# PM-1440E-LB help



## Rocky57 (Jul 27, 2017)

Looking for some assistance from anyone owning a pm-1440e-lb. I purchased a new/used lathe with a bad motor.... Ordered a new one but I believe the original owner changed wiring at motor connection. Wondering if someone would be kind enough to take a photo of the motor connections wiring and email the photo to me. New machine I can't play with.


----------



## Rocky57 (Jul 27, 2017)

Please help


----------



## Rocky57 (Jul 27, 2017)

Please help


----------



## Rocky57 (Jul 27, 2017)

Please help


----------



## roadie33 (Jul 28, 2017)

Try contacting Matt at Precision Mathews for a wiring diagram or manual.


----------



## Rocky57 (Jul 28, 2017)

Yea I did, wiring diagram is useless.


----------



## jbolt (Jul 28, 2017)

Hi Rocky57,

Can you post some pictures of what you have and maybe those of us that don't have that lathe but are similar may be able to help.

Sent from my SM-G955U using Tapatalk


----------



## Rocky57 (Jul 28, 2017)

Sure, good idea. 
This is how the motor was wired when I purchased. Owner claimed it welded relay contacts closed and burned start copasitor. 
New motor came with brass jumpers installed but old motor had none.


----------



## Badspellar (Jul 28, 2017)

I have switched my motor to a Baldor but I found a photo of the original motor.


----------



## Rocky57 (Jul 28, 2017)

Thank you Badspellar for posting that pic! That helps knowing the wiring at motor is correct. Fired it up but with just main switch on the motor start winding are on causing the motor to hummm? I believe a contactor might be burnt. So off I go into checking electrical land. I hate working on things that other folks have had their hands into. 
Thanks again to all for assisting in help!


----------



## george wilson (Aug 5, 2017)

Most motor wiring diagrams on Asian machines seem to be BOGUS!!!!!! Really,you can't trust them .


----------



## Rocky57 (Aug 5, 2017)

Boy that's the truth.....still having issues and not finding much info......having some clown monkey around before I purchased this machine does not help. Grizzly brand lathes that are similar offer some pictures of wiring.


----------



## qualitymachinetools (Aug 6, 2017)

How about either post here or send me an email and let me know where you are and what you have done, year of the machine, etc.    I searched near Walnut Creek and I only have record of a few machines near you, none are the 1440E-LB, so need a few details. (Of course who knows where you got it, just trying to see what info I could find)

Best would be to post a picture of the electrical box and the contactor that you changed, and also how you have the motor wired now. The more details the better.

 I have any info that you need for wiring, etc, but need some details where you are with it and what has been done so far.

  It can be tough with used machines that someone messed around with before you got it, sometimes thats a headache, but we will get it figured out.
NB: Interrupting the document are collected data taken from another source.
-- ==== Sys2Proof/Laws/PerInstr.lean ====
section
/-! SUPPORT. The statements made of every command as syntax, one lemma for each constructor. -/

namespace Sys2Proof.Laws.EncodeDecode

/-- A command is well formed, its word has MBZ = 0 and decodes to it alone (30_encoding.md R300, R302). -/
def Statement (i : Instr) : Prop :=
  i.wf = true ∧ mbzField (encode i) = 0 ∧ opField (encode i) = opOfCommand i ∧ ∀ j, decode (encode i) = .ok j ↔ j = i

theorem of_command (i : Instr) (h : mbzField (encode i) = 0 ∧ opField (encode i) = opOfCommand i) (hw : i.wf = true) :
    Statement i := by
  refine ⟨hw, h.1, h.2, fun j => ?_⟩
  rw [decode_encode]
  exact ⟨fun e => (Except.ok.inj e).symm, fun e => e ▸ rfl⟩

theorem nop : Statement .nop := of_command _ (by decide) rfl
theorem b64e : Statement .b64e := of_command _ (by decide) rfl
theorem b64d : Statement .b64d := of_command _ (by decide) rfl
theorem sha1 : Statement .sha1 := of_command _ (by decide) rfl
theorem fdec : Statement .fdec := of_command _ (by decide) rfl
theorem fenc : Statement .fenc := of_command _ (by decide) rfl
theorem xmask : Statement .xmask := of_command _ (by decide) rfl
theorem accept : Statement .accept := of_command _ (by decide) rfl

end Sys2Proof.Laws.EncodeDecode
end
 Email is much faster for me to reply, sales@precisionmatthews.com or matt@machinetoolonline.com 

  Or post here, others can also chime in.


----------



## qualitymachinetools (Aug 6, 2017)

Picture of the 1440E-LB Electrical box below, if you need that. Hope this will help 

 Also, if there are any jumpers on the motor, remove them. Wire it exactly as shown above, remove jumpers.


----------